**What is needed:** All lines from the one including "every capacity. -/" to the bottom of the entries below should be repeated exactly, both ends kept.

++++ Records supplied

-- ==== Sys2Proof/Certificates/Slice0/Obligations.lean ====
section
/-! DEFINITION. The statements for the provers. `F` is always the frame `IB[0 .. n)` of a DECODE request. Where an
equation for the next state begins with `∃ b`, it leaves open what the model states of `OB` afterwards (`ob := b`):
`EngineOperationsFrame`, `EncodeFrame`, `DecodeFrame` and `RequestEndsInOneResponse` say that for every outcome. -/

open Sys2Proof Sys2Proof.Machine

/-! ### Requests and steps -/

/-- R60: the four codes select the four operations, and there is no other code. -/
def Obligations.OperationCodesSelectOperations : Prop :=
  (∀ a d : Word, fitsBuffer Config.params d = true →
    decodeRequest Config.params { op := 0b00#2, addr := a, dlen := d } = .ok .buildTable ∧
    decodeRequest Config.params { op := 0b01#2, addr := a, dlen := d } = .ok (.checksum d) ∧
    decodeRequest Config.params { op := 0b10#2, addr := a, dlen := d } = .ok (.encode a d) ∧
    decodeRequest Config.params { op := 0b11#2, addr := a, dlen := d } = .ok (.decode d)) ∧
  ∀ c : BitVec 2, c = 0b00#2 ∨ c = 0b01#2 ∨ c = 0b10#2 ∨ c = 0b11#2

/-- Decoding the encoding of a well-formed operation gives it back, for every operand and every capacity. -/
def Obligations.RequestRoundTrip : Prop :=
  ∀ (p : Config.Params) (i : Instr), i.wf p = true → decodeRequest p (encodeRequest i) = .ok i

/-- A decoded operation is well-formed and carries the request's code and the fields it reads, unchanged. -/
def Obligations.DecodedOperationCarriesFields : Prop :=
  ∀ (p : Config.Params) (r : Request) (i : Instr), decodeRequest p r = .ok i →
    i.wf p = true ∧ (encodeRequest i).op = r.op ∧
    (r.op ≠ 0b00#2 → (encodeRequest i).dlen = r.dlen) ∧
    (r.op = 0b10#2 → (encodeRequest i).addr = r.addr)

/-- R29, last sentence: two requests that agree in the fields their operation reads ask for the same operation. -/
def Obligations.UnreadFieldsHaveNoEffect : Prop :=
  ∀ (p : Config.Params) (r r' : Request), r.op = r'.op →
    (r.op ≠ 0b00#2 → r.dlen = r'.dlen) → (r.op = 0b10#2 → r.addr = r'.addr) →
    decodeRequest p r = decodeRequest p r'

/-- R77 (e): a request is turned away exactly where the length its operation reads is beyond the capacity. That
BUILD_TABLE, which reads no length, is never turned away is the model's reading of R29 (log entry 8). -/
def Obligations.RequestRefusedExactlyBeyondCapacity : Prop :=
  ∀ (p : Config.Params) (r : Request),
    decodeRequest p r = .error .lengthBeyondCapacity ↔ (r.op ≠ 0b00#2 ∧ p.bufBytes < r.dlen.toNat)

++++++++

**Solved problem:**
/-- Decoding the encoding of a well-formed operation gives it back, for every operand and every capacity. -/
def Obligations.RequestRoundTrip : Prop :=
  ∀ (p : Config.Params) (i : Instr), i.wf p = true → decodeRequest p (encodeRequest i) = .ok i

/-- A decoded operation is well-formed and carries the request's code and the fields it reads, unchanged. -/
def Obligations.DecodedOperationCarriesFields : Prop :=
  ∀ (p : Config.Params) (r : Request) (i : Instr), decodeRequest p r = .ok i →
    i.wf p = true ∧ (encodeRequest i).op = r.op ∧
    (r.op ≠ 0b00#2 → (encodeRequest i).dlen = r.dlen) ∧
    (r.op = 0b10#2 → (encodeRequest i).addr = r.addr)

/-- R29, last sentence: two requests that agree in the fields their operation reads ask for the same operation. -/
def Obligations.UnreadFieldsHaveNoEffect : Prop :=
  ∀ (p : Config.Params) (r r' : Request), r.op = r'.op →
    (r.op ≠ 0b00#2 → r.dlen = r'.dlen) → (r.op = 0b10#2 → r.addr = r'.addr) →
    decodeRequest p r = decodeRequest p r'

/-- R77 (e): a request is turned away exactly where the length its operation reads is beyond the capacity. That
BUILD_TABLE, which reads no length, is never turned away is the model's reading of R29 (log entry 8). -/
def Obligations.RequestRefusedExactlyBeyondCapacity : Prop :=
  ∀ (p : Config.Params) (r : Request),
    decodeRequest p r = .error .lengthBeyondCapacity ↔ (r.op ≠ 0b00#2 ∧ p.bufBytes < r.dlen.toNat)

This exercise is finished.